WORK TO BE COMPLETED: Starting with the first line below, reproduce each line exactly until you have included the one bearing "s.rbLen := rfl".

DATA:
-- ==== Sys2Proof/Laws/State.lean ====
section
/-! SUPPORT. One lemma for each field of each named update of State, so that no proof unfolds an update. -/

namespace Sys2Proof.Machine

variable (s : State)

/-! ## panicked -/

@[simp] theorem State.cfg_panicked (c : PanicCause) : (State.panicked c s).cfg = s.cfg := rfl
@[simp] theorem State.rbPresent_panicked (c : PanicCause) : (State.panicked c s).rbPresent = s.rbPresent := rfl
@[simp] theorem State.rbLen_panicked (c : PanicCause) : (State.panicked c s).rbLen = s.rbLen := rfl
@[simp] theorem State.rb_panicked (c : PanicCause) : (State.panicked c s).rb = s.rb := rfl
@[simp] theorem State.rbPos_panicked (c : PanicCause) : (State.panicked c s).rbPos = s.rbPos := rfl
@[simp] theorem State.sbLen_panicked (c : PanicCause) : (State.panicked c s).sbLen = s.sbLen := rfl
@[simp] theorem State.sb_panicked (c : PanicCause) : (State.panicked c s).sb = s.sb := rfl
@[simp] theorem State.rxbLen_panicked (c : PanicCause) : (State.panicked c s).rxbLen = s.rxbLen := rfl
@[simp] theorem State.rxb_panicked (c : PanicCause) : (State.panicked c s).rxb = s.rxb := rfl
@[simp] theorem State.lastAddr_panicked (c : PanicCause) : (State.panicked c s).lastAddr = s.lastAddr := rfl
@[simp] theorem State.cfgTimeout_panicked (c : PanicCause) : (State.panicked c s).cfgTimeout = s.cfgTimeout := rfl
@[simp] theorem State.cfgAddr_panicked (c : PanicCause) : (State.panicked c s).cfgAddr = s.cfgAddr := rfl
@[simp] theorem State.cfgAddrDirty_panicked (c : PanicCause) : (State.panicked c s).cfgAddrDirty = s.cfgAddrDirty := rfl
@[simp] theorem State.snap_panicked (c : PanicCause) : (State.panicked c s).snap = s.snap := rfl
@[simp] theorem State.ltRemaining_panicked (c : PanicCause) : (State.panicked c s).ltRemaining = s.ltRemaining := rfl
@[simp] theorem State.ltRunning_panicked (c : PanicCause) : (State.panicked c s).ltRunning = s.ltRunning := rfl
@[simp] theorem State.hwAddr_panicked (c : PanicCause) : (State.panicked c s).hwAddr = s.hwAddr := rfl
@[simp] theorem State.hwCommunicating_panicked (c : PanicCause) : (State.panicked c s).hwCommunicating = s.hwCommunicating := rfl
@[simp] theorem State.hwDir_panicked (c : PanicCause) : (State.panicked c s).hwDir = s.hwDir := rfl
@[simp] theorem State.hwResult_panicked (c : PanicCause) : (State.panicked c s).hwResult = s.hwResult := rfl
@[simp] theorem State.hwLast_panicked (c : PanicCause) : (State.panicked c s).hwLast = s.hwLast := rfl
@[simp] theorem State.hwSendBuf_panicked (c : PanicCause) : (State.panicked c s).hwSendBuf = s.hwSendBuf := rfl
@[simp] theorem State.hwSendLen_panicked (c : PanicCause) : (State.panicked c s).hwSendLen = s.hwSendLen := rfl
@[simp] theorem State.hwRecvBuf_panicked (c : PanicCause) : (State.panicked c s).hwRecvBuf = s.hwRecvBuf := rfl
@[simp] theorem State.hwRecvLen_panicked (c : PanicCause) : (State.panicked c s).hwRecvLen = s.hwRecvLen := rfl
@[simp] theorem State.hwCbSet_panicked (c : PanicCause) : (State.panicked c s).hwCbSet = s.hwCbSet := rfl
@[simp] theorem State.rxCnt_panicked (c : PanicCause) : (State.panicked c s).rxCnt = s.rxCnt := rfl
@[simp] theorem State.txCnt_panicked (c : PanicCause) : (State.panicked c s).txCnt = s.txCnt := rfl
@[simp] theorem State.rxOver_panicked (c : PanicCause) : (State.panicked c s).rxOver = s.rxOver := rfl
@[simp] theorem State.prevConnected_panicked (c : PanicCause) : (State.panicked c s).prevConnected = s.prevConnected := rfl
@[simp] theorem State.mcMode_panicked (c : PanicCause) : (State.panicked c s).mcMode = s.mcMode := rfl
@[simp] theorem State.mcOc_panicked (c : PanicCause) : (State.panicked c s).mcOc = s.mcOc := rfl
@[simp] theorem State.ptRemaining_panicked (c : PanicCause) : (State.panicked c s).ptRemaining = s.ptRemaining := rfl
@[simp] theorem State.ptRunning_panicked (c : PanicCause) : (State.panicked c s).ptRunning = s.ptRunning := rfl
@[simp] theorem State.panic_panicked (c : PanicCause) : (State.panicked c s).panic = some c := rfl
@[simp] theorem State.inbox_panicked (c : PanicCause) : (State.panicked c s).inbox = s.inbox := rfl
@[simp] theorem State.rebind_panicked (c : PanicCause) : (State.panicked c s).rebind = s.rebind := rfl
@[simp] theorem State.preempt_panicked (c : PanicCause) : (State.panicked c s).preempt = s.preempt := rfl
@[simp] theorem State.allocFail_panicked (c : PanicCause) : (State.panicked c s).allocFail = s.allocFail := rfl
@[simp] theorem State.draws_panicked (c : PanicCause) : (State.panicked c s).draws = s.draws := rfl
@[simp] theorem State.out_panicked (c : PanicCause) : (State.panicked c s).out = s.out := rfl
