theorem rbBitSet_of_inBounds {s : State} {pos : Nat} {b : Byte} {v : Bool}
    (hb : s.inBounds pos 1 = true) (h7 : b.toNat ≤ 7) :
    rbBitSet pos b v s = modifyByte pos (fun t => setBit t b.toNat v) s := by
  rw [rbBitSet, if_neg (by simp [hb]), if_neg (Nat.not_lt.mpr h7)]

theorem rbMask_of_inBounds {s : State} {pos : Nat} {m v : Byte} (hb : s.inBounds pos 1 = true) :
    rbMask pos m v s = modifyByte pos (fun t => maskBits t m v) s := by
  rw [rbMask, if_neg (by simp [hb])]

/-! ## A call that panics -/

/-- An operation that panics leaves the state in which it did, with nothing returned (R240). -/
theorem whenLive_of_raise {s u : State} {f : State → Result} {c : PanicCause} (hp : s.panic = none)
    (h : f s.clearOut = raise c u) : whenLive s f = .next (u.panicked c) :=
  (whenLive_of_live hp f).trans h

theorem exec_rbWrite_of_outOfBounds {s : State} {place : Place} {len : Len} {v : List Byte}
    (hp : s.panic = none) (hb : s.inBounds (placeOffset s place) len.toNat = false) :
    exec (.rbWrite place len v) s = .next (s.clearOut.panicked .outOfBounds) := by
  refine (exec_rbWrite ..).trans (whenLive_of_raise hp ?_)
  rw [rbWrite_of_outOfBounds (by simpa using hb), andThen_raise]

theorem exec_rbRead_of_outOfBounds {s : State} {place : Place} {len : Len} (hp : s.panic = none)
    (hb : s.inBounds (placeOffset s place) len.toNat = false) :
    exec (.rbRead place len) s = .next (s.clearOut.panicked .outOfBounds) :=
  (exec_rbRead ..).trans
    (whenLive_of_raise hp (rbRead_of_outOfBounds (by simpa using hb)))

theorem exec_rbTyped_of_outOfBounds {s : State} {pos w : Len} (x : Option Nat) (hp : s.panic = none)
    (hb : s.inBounds pos.toNat w.toNat = false) :
    exec (.rbTyped pos w x) s = .next (s.clearOut.panicked .outOfBounds) := by
  cases x with
  | none => exact (exec_rbTypedRead ..).trans (whenLive_of_raise hp (rbRead_of_outOfBounds hb))
  | some x => exact (exec_rbTypedWrite ..).trans (whenLive_of_raise hp (rbWrite_of_outOfBounds hb))

theorem rbBitGet_of_outOfBounds {s : State} {pos : Nat} {b : Byte} {k : Bool → State → Result}
    (hb : s.inBounds pos 1 = false) : rbBitGet pos b k s = raise .outOfBounds s := by
  simp [rbBitGet, hb]

theorem rbBitSet_of_outOfBounds {s : State} {pos : Nat} {b : Byte} {v : Bool}
    (hb : s.inBounds pos 1 = false) : rbBitSet pos b v s = raise .outOfBounds s := by
  simp [rbBitSet, hb]

theorem rbMask_of_outOfBounds {s : State} {pos : Nat} {m v : Byte} (hb : s.inBounds pos 1 = false) :
    rbMask pos m v s = raise .outOfBounds s := by
  simp [rbMask, hb]

/-- A byte has no bit above 7 (R114). -/
theorem rbBitGet_of_noSuchBit {s : State} {pos : Nat} {b : Byte} {k : Bool → State → Result}
    (hb : s.inBounds pos 1 = true) (h7 : 7 < b.toNat) : rbBitGet pos b k s = raise .invalidArgument s := by
  rw [rbBitGet, if_neg (by simp [hb]), if_pos h7]

theorem rbBitSet_of_noSuchBit {s : State} {pos : Nat} {b : Byte} {v : Bool}
    (hb : s.inBounds pos 1 = true) (h7 : 7 < b.toNat) : rbBitSet pos b v s = raise .invalidArgument s := by
  rw [rbBitSet, if_neg (by simp [hb]), if_pos h7]

/-- The bit number is tested before the hook's turn comes (R115, R118). -/
theorem exec_rbBitSet_of_noSuchBit {s : State} {pos : Len} {b : Byte} (v : Bool) (hp : s.panic = none)
    (hb : s.inBounds pos.toNat 1 = true) (h7 : 7 < b.toNat) :
    exec (.rbBitSet pos b v) s = .next (s.clearOut.panicked .invalidArgument) :=
  (exec_rbBitSet ..).trans (whenLive_of_raise hp (rbBitSet_of_noSuchBit hb h7))

/-- Settles O16: each of the transfers asks for the bounds of R111 before anything else. -/
theorem outOfBoundsTransfersPanicFirst : Obligations.OutOfBoundsTransfersPanicFirst := by
  intro s pos len v x b m y d hp
  refine ⟨s.inBounds_iff _ _, fun hb => ⟨?_, ?_, ?_⟩, fun hb => ⟨?_, ?_⟩, fun hb => ⟨?_, ?_, ?_⟩⟩
  · exact exec_rbWrite_of_outOfBounds (place := .offset pos) hp hb
  · exact exec_rbRead_of_outOfBounds (place := .offset pos) hp hb
  · exact exec_rbTyped_of_outOfBounds x hp hb
  · exact exec_rbWrite_of_outOfBounds (place := .cursor) hp hb
  · exact exec_rbRead_of_outOfBounds (place := .cursor) hp hb
  · exact (exec_rbBitGet ..).trans (whenLive_of_raise hp (rbBitGet_of_outOfBounds hb))
  · exact (exec_rbBitSet ..).trans (whenLive_of_raise hp (rbBitSet_of_outOfBounds hb))
  · exact (exec_rbMask ..).trans (whenLive_of_raise hp (rbMask_of_outOfBounds hb))

/-! ## Byte transfers, undisturbed -/

/-- The state after a write of the bytes `v` from offset `pos`, its hook called (R112, R118). -/
def State.bytesWritten (pos : Nat) (v : List Byte) (s : State) : State :=
  { s with rb := Memory.writeList s.rb pos v, out := hookCalls s.cfg .write pos v.length }

/-- The state after a read of `len` bytes from offset `pos`, its hook called and nothing returned yet (R113,
R118). -/
def State.bytesRead (pos len : Nat) (s : State) : State :=
  { s with out := hookCalls s.cfg .read pos len }

/-- `RB_WRITE` at an offset or at the cursor (R112, R117). -/
theorem exec_rbWrite_of_quiet {s : State} {place : Place} {len : Len} {v : List Byte}
    (hq : s.quiet = true) (hh : hookSafe s.cfg .write = true) (hv : v.length = len.toNat)
    (hb : s.inBounds (placeOffset s place) len.toNat = true) :
    exec (.rbWrite place len v) s =
      .next ((s.bytesWritten (placeOffset s place) v).advanceCursor place len.toNat) := by
  obtain ⟨hp, hq⟩ := s.quiet_iff.mp hq
  rw [exec_rbWrite, whenLive_of_live hp, placeOffset_clearOut,
    rbWrite_of_quiet (s := s.clearOut) hp hq hh hb hv, andThen_of_live (by exact hp), State.bytesWritten, hv]
  rfl

/-- `RB_READ` at an offset or at the cursor (R113, R117). -/
theorem exec_rbRead_of_quiet {s : State} {place : Place} {len : Len} (hq : s.quiet = true)
    (hh : hookSafe s.cfg .read = true) (hb : s.inBounds (placeOffset s place) len.toNat = true) :
    exec (.rbRead place len) s =
      .next (((s.bytesRead (placeOffset s place) len.toNat).advanceCursor place len.toNat).emit
        (.bytes (Memory.bytes s.rb (placeOffset s place) len.toNat))) := by
  obtain ⟨hp, hq⟩ := s.quiet_iff.mp hq
  rw [exec_rbRead, whenLive_of_live hp, placeOffset_clearOut, rbRead_of_quiet (s := s.clearOut) hp hq hh hb]
  rfl

/-- Settles O17: the bytes of RB are those of `MemWrite` (R14). -/
theorem writeStoresItsBytesAndNothingElse : Obligations.WriteStoresItsBytesAndNothingElse := by
  intro s pos len v hq hh hv hb
  refine ⟨s.bytesWritten pos.toNat v, exec_rbWrite_of_quiet (place := .offset pos) hq hh hv hb, ?_,
    fun a => ?_⟩
  · rw [← hv]; rfl
  · rw [← hv]; exact Memory.read_writeList s.rb pos.toNat v a

/-- Settles O18: the bytes read are the ones the space lists. -/
theorem readReturnsTheBytesAndChangesNothing : Obligations.ReadReturnsTheBytesAndChangesNothing := by
  intro s pos len hwf hq hh hb
  obtain ⟨hspans, -⟩ := s.wf_iff.mp hwf
  obtain ⟨-, -, hend⟩ := (s.inBounds_iff _ _).mp hb
  refine ⟨Memory.bytes s.rb pos.toNat len.toNat, Memory.length_bytes _ _ _, fun i hi => ?_,
    exec_rbRead_of_quiet (place := .offset pos) hq hh hb⟩
  rw [Memory.getElem?_bytes _ _ _ _ hi, Memory.read_of_spans hspans (by omega)]

/-! ## The cursor -/

theorem State.advanceCursor_of_lt {s : State} {len : Len} (h : s.rbPos.toNat + len.toNat < s.rbLen.toNat) :
    s.advanceCursor .cursor len.toNat = { s with rbPos := s.rbPos + len } := by
  simp [State.advanceCursor, h]

/-- At the end of the buffer the cursor is free (R117, D24). -/
theorem State.advanceCursor_of_not_lt {s : State} {len : Nat}
    (h : ¬ s.rbPos.toNat + len < s.rbLen.toNat) : s.advanceCursor .cursor len = s.cursorLost :=
  if_neg h

/-- Settles O19: the transfer is that of the offset form, and only then the cursor moves. -/
theorem cursorTransfersMoveTheCursor : Obligations.CursorTransfersMoveTheCursor := by
  intro s len v hq hw hr hv hb
  have hwrite := exec_rbWrite_of_quiet (place := .cursor) hq hw hv hb
  have hread := exec_rbRead_of_quiet (place := .cursor) hq hr hb
  refine ⟨_, _, exec_rbWrite_of_quiet (place := .offset s.rbPos) hq hw hv hb,
    exec_rbRead_of_quiet (place := .offset s.rbPos) hq hr hb, ?_⟩
  split
  next hlt =>
    rw [State.advanceCursor_of_lt (by exact hlt)] at hwrite hread
    exact ⟨hwrite, hread⟩
  next hend =>
    rw [State.advanceCursor_of_not_lt (by exact hend)] at hwrite hread
    exact ⟨hwrite, hread⟩

/-- Settles O24: the test of R117 is all that `RB_SEEK` does before the move. -/
theorem seekMovesTheCursorInside : Obligations.SeekMovesTheCursorInside := by
  intro s pos hp
  rw [exec_rbSeek, whenLive_of_live hp, rbSeek]
  rfl

/-! ## Bits -/

/-- A byte written with one bit set or cleared: the other bits are those of `x`, the other bytes stay
(R115). -/
theorem Memory.bits_write_setBit (m : Memory) (pos : Nat) (x : Byte) {b : Byte} (h7 : b.toNat ≤ 7)
    (v : Bool) :
    (∀ k, k < 8 → (Memory.byte (Memory.write m pos (setBit x b.toNat v)) pos).getLsbD k =
      if k = b.toNat then v else x.getLsbD k) ∧
    ∀ a, a ≠ pos → Memory.read (Memory.write m pos (setBit x b.toNat v)) a = Memory.read m a := by
  refine ⟨fun k hk => ?_, fun a ha => Memory.read_write_other m _ ha⟩
  rw [Memory.byte_of_read (Memory.read_write_same m pos _), getLsbD_setBit x _ v (by omega) k hk]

RESPONSE TO THE EXERCISE:
-- ==== Sys2Proof/Laws/State.lean ====
section
/-! SUPPORT. One lemma for each field of each named update of State, so that no proof unfolds an update. -/

namespace Sys2Proof.Machine

variable (s : State)

/-! ## panicked -/

@[simp] theorem State.cfg_panicked (c : PanicCause) : (State.panicked c s).cfg = s.cfg := rfl
@[simp] theorem State.rbPresent_panicked (c : PanicCause) : (State.panicked c s).rbPresent = s.rbPresent := rfl
@[simp] theorem State.rbLen_panicked (c : PanicCause) : (State.panicked c s).rbLen = s.rbLen := rfl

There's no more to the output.